ACK!  

Monday, November 01, 2004
  Let Freedom Ring!

Time to go vote, folks. Or not. It's a privilege; it's a right. But it is not really an obligation, and, if you don't want to, or don't feel comfortable, or don't think you know enough - then, by all means, stay out of it. No reason to get involved in something so dirty without a clear reason to do so.

My first election was 1972 - just after I turned 22. Until this year I have never voted for a presidential winner. Or a presidential loser, for that matter. That is to say that I have never voted for either a Democrat or a Republican for President. That is not quite so bizarre as it first sounds when you consider that I live in the predestined electoral college state of Texas. Never a doubt which way Texas is going to go.

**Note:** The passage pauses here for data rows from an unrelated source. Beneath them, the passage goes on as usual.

theorem failsWithin_drainWords (ws : List (Nat × Nat)) (k : Nat) : FailsWithin A (drainWords ws k) := by
  induction ws generalizing k with
  | nil => exact failsWithin_pure _
  | cons w ws ih =>
    exact failsWithin_bind (failsWithin_memRead _ _) fun v =>
      failsWithin_bind (failsWithin_writeBackup k v) fun _ => ih (k + 1)

theorem failsWithin_refillWords (ws : List (Nat × Nat)) (k : Nat) : FailsWithin A (refillWords ws k) := by
  induction ws generalizing k with
  | nil => exact failsWithin_pure _
  | cons w ws ih =>
    exact failsWithin_bind (failsWithin_readBackup k) fun v =>
      failsWithin_bind (failsWithin_memWrite _ _ v) fun _ => ih (k + 1)

theorem failsWithin_initBody (c : Chip) : FailsWithin A (initBody c) := by
  unfold initBody
  split
  · exact failsWithin_of_completes (completes_afterCheck c)
  · exact failsWithin_raiseFatal _

theorem failsWithin_resumeBody (c : Chip) : FailsWithin A (resumeBody c) :=
  failsWithin_bind (failsWithin_refillWords _ _) fun _ => failsWithin_bind (failsWithin_memRead _ _) fun _ =>
    failsWithin_bind (failsWithin_of_completes completes_barrier) fun _ => failsWithin_moveOn _

/-! Bodies that can fail: `A` has the statuses of R172. -/

variable (hA : ∀ st : Status, st.NonLatching → A st)
include hA

theorem failsWithin_invalidArgument : FailsWithin A (failWith .invalidArgument : M α) :=
  failsWithin_failWith (hA _ (.inl rfl))

theorem failsWithin_unsupported : FailsWithin A (failWith .unsupported : M α) :=
  failsWithin_failWith (hA _ (.inr (.inl rfl)))

theorem failsWithin_singlePinGroup (c : Chip) (p : Nat) : FailsWithin A (singlePinGroup c p) := by
  unfold singlePinGroup
  split
  · exact failsWithin_pure _
  · exact failsWithin_failWith (hA _ (.inr (.inr (.inl rfl))))

theorem failsWithin_namedGroup (c : Chip) (n : Name) : FailsWithin A (namedGroup c n) := by
  unfold namedGroup
  split
  · exact failsWithin_pure _
  · exact failsWithin_invalidArgument hA

theorem failsWithin_namedFunction (c : Chip) (n : Name) : FailsWithin A (namedFunction c n) := by
  unfold namedFunction
  split
  · exact failsWithin_pure _
  · exact failsWithin_invalidArgument hA

theorem failsWithin_resolveTag (c : Chip) (g : GroupDesc) (tag : Half) : FailsWithin A (resolveTag c g tag) := by
  unfold resolveTag
  split
  · exact failsWithin_unsupported hA
  · split
    · exact failsWithin_pure _
    · exact failsWithin_unsupported hA
    · exact failsWithin_raiseFatal _

theorem failsWithin_muxBody (c : Chip) (f : Nat) (g : GroupDesc) : FailsWithin A (muxBody c f g) := by
  unfold muxBody
  split
  · split
    · exact failsWithin_invalidArgument hA
    · split
      · exact failsWithin_raiseFatal _
      · exact failsWithin_bind (failsWithin_memRead _ _) fun _ =>
          failsWithin_bind (failsWithin_regWrite _ _ _) fun _ => failsWithin_respond _ _
  · exact failsWithin_unsupported hA

theorem failsWithin_applyMuxBody (c : Chip) (n : Name) (f : Option Name) : FailsWithin A (applyMuxBody c n f) :=
  failsWithin_bind (failsWithin_namedGroup hA c n) fun g => by
    split
    · exact failsWithin_respond _ _
    · exact failsWithin_bind (failsWithin_namedFunction hA c _) fun f => failsWithin_muxBody hA c f g

theorem failsWithin_confGetBody (c : Chip) (i : Nat) (tag : Half) : FailsWithin A (confGetBody c i tag) :=
  failsWithin_bind (failsWithin_groupAt c i) fun g => failsWithin_bind (failsWithin_resolveTag hA c g tag) fun t =>
    failsWithin_bind (failsWithin_readParam t.param t.field) fun _ => failsWithin_respond _ _

theorem failsWithin_lockGuard (p : Param) (r : Resolved) (v : Word) : FailsWithin A (lockGuard p r v) := by
  unfold lockGuard lockCheck
  split
  · refine failsWithin_bind (failsWithin_memRead _ _) fun _ => ?_
    split
    · exact failsWithin_invalidArgument hA
    · exact failsWithin_pure _
  · exact failsWithin_pure _

theorem failsWithin_writeField (r : Resolved) (v : Word) : FailsWithin A (writeField r v) := by
  unfold writeField
  split
  · exact failsWithin_invalidArgument hA
  · exact failsWithin_modify _ _ _

theorem failsWithin_setEach (c : Chip) (g : GroupDesc) (es : List ConfWord) : FailsWithin A (setEach c g es) := by
  induction es with
  | nil => exact failsWithin_pure _
  | cons e es ih =>
    refine failsWithin_bind ?_ fun _ => ih
    exact failsWithin_bind (failsWithin_resolveTag hA c g e.tag) fun t =>
      failsWithin_bind (failsWithin_lockGuard hA t.param t.field _) fun _ => failsWithin_writeField hA t.field _

theorem failsWithin_confSetGroup (c : Chip) (g : GroupDesc) (es : List ConfWord) :
    FailsWithin A (confSetGroup c g es) :=
  failsWithin_bind (failsWithin_setEach hA c g es) fun _ => failsWithin_respond _ _

theorem failsWithin_saveBody (c : Chip) (p : Nat) : FailsWithin A (saveBody c p) :=
  failsWithin_bind (failsWithin_singlePinGroup hA c p) fun _ => by
    split
    · exact failsWithin_bind (failsWithin_memRead _ _) fun v => failsWithin_savePin p v
    · exact failsWithin_pure _

theorem failsWithin_restoreBody (c : Chip) (p : Nat) : FailsWithin A (restoreBody c p) :=
  failsWithin_bind (failsWithin_singlePinGroup hA c p) fun _ => by
    split
    · exact failsWithin_bind (failsWithin_savedPin p) fun _ =>
        failsWithin_bind (failsWithin_regWrite _ _ _) fun _ => failsWithin_respond _ _
    · exact failsWithin_respond _ _

theorem failsWithin_takeGpio (g : GroupDesc) : FailsWithin A (takeGpio g) := by
  unfold takeGpio
  split
  · exact failsWithin_bind (failsWithin_memRead _ _) fun _ =>
      failsWithin_bind (failsWithin_regWrite _ _ _) fun _ => failsWithin_respond _ _
  · exact failsWithin_invalidArgument hA

theorem failsWithin_gpioRequestBody (c : Chip) (p : Nat) : FailsWithin A (gpioRequestBody c p) :=
  failsWithin_bind (failsWithin_saveBody hA c p) fun _ => by
    split
    · exact failsWithin_bind (failsWithin_singlePinGroup hA c p) fun g => failsWithin_takeGpio hA g
    · exact failsWithin_respond _ _

end steps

My defense against irrelevancy has been to vote for third-party candidates. (First complaint: Even the designation "third-party" grates on me. Implicit in the designation is that there are only two "real" parties. I get upset even though, as I will explain later, I strongly prefer a two-party system.) I have even developed a transparently self-serving explanation for why that makes sense.

My basic observation is that the two main parties in US politics are both very centrist - and between them, cover about 10 degrees of arc in the full political circle. Picture it as approximately 11:59 to 12:01 on a round, analog clock face. (Or you can make it 11:55 to 12:05, if that seems too clausdrophobic.) This is a good thing. It is important that major institutions - particularly institutions as large and important as the US government be stable over long periods of time*. That stability is hard to maintain when fringe politics play an active role in government.

That's where the "third" parties come in. There is an irreducible minimum of any population that is determined to be discontented with human progress or human nature or human existence or . . . . humans. Usually those folks are religious - or claim to be. The purpose of third parties is to act as a safety valve - to provide a "free speech zone" for the moonbats for whom getting along with their fellow citizens and getting on with life are classified as "selling out." Third parties such as the Socialist Workers Party, the Green Party, the Libertarian Party (now THAT is an oxymoron!) give these nut jobs an innocuous place to play while the adult Americans run the world.

Because Texas is (with respect to the Electoral College**) a deterministic state, I have used my vote to preserve the third-party sandbox in our state. I have voted variously for the Socialist Workers, the Libertarians and the Greens as the opportunity presented itself. And I have never considered such a vote to be "wasted" - because my votes have served a valid and positive public purpose.

Only once in the past have I even considered voting for a Republican or a Democrat. If there had been any chance - even 0.000000000000001% - that Jimmy Carter could have carried Texas in 1980, I would have voted for Reagan. I think that I voted SWP or Libertarian that year.

This year, however, I succumbed; I did the dirty deed. The only third-party on the ballot was the Libertarians, and they had just offended me too deeply this year by promoting the conspiracy theory that the US government was a participant in the September 11, 2001, attacks on the Trade Center and the Pentagon.

Win or lose, I might decide to publish my choice at a later date. I just had to get this much off my chest now.

* I have more to say on this topic in the upcoming Federalist series
** This is in the Federalist series, too.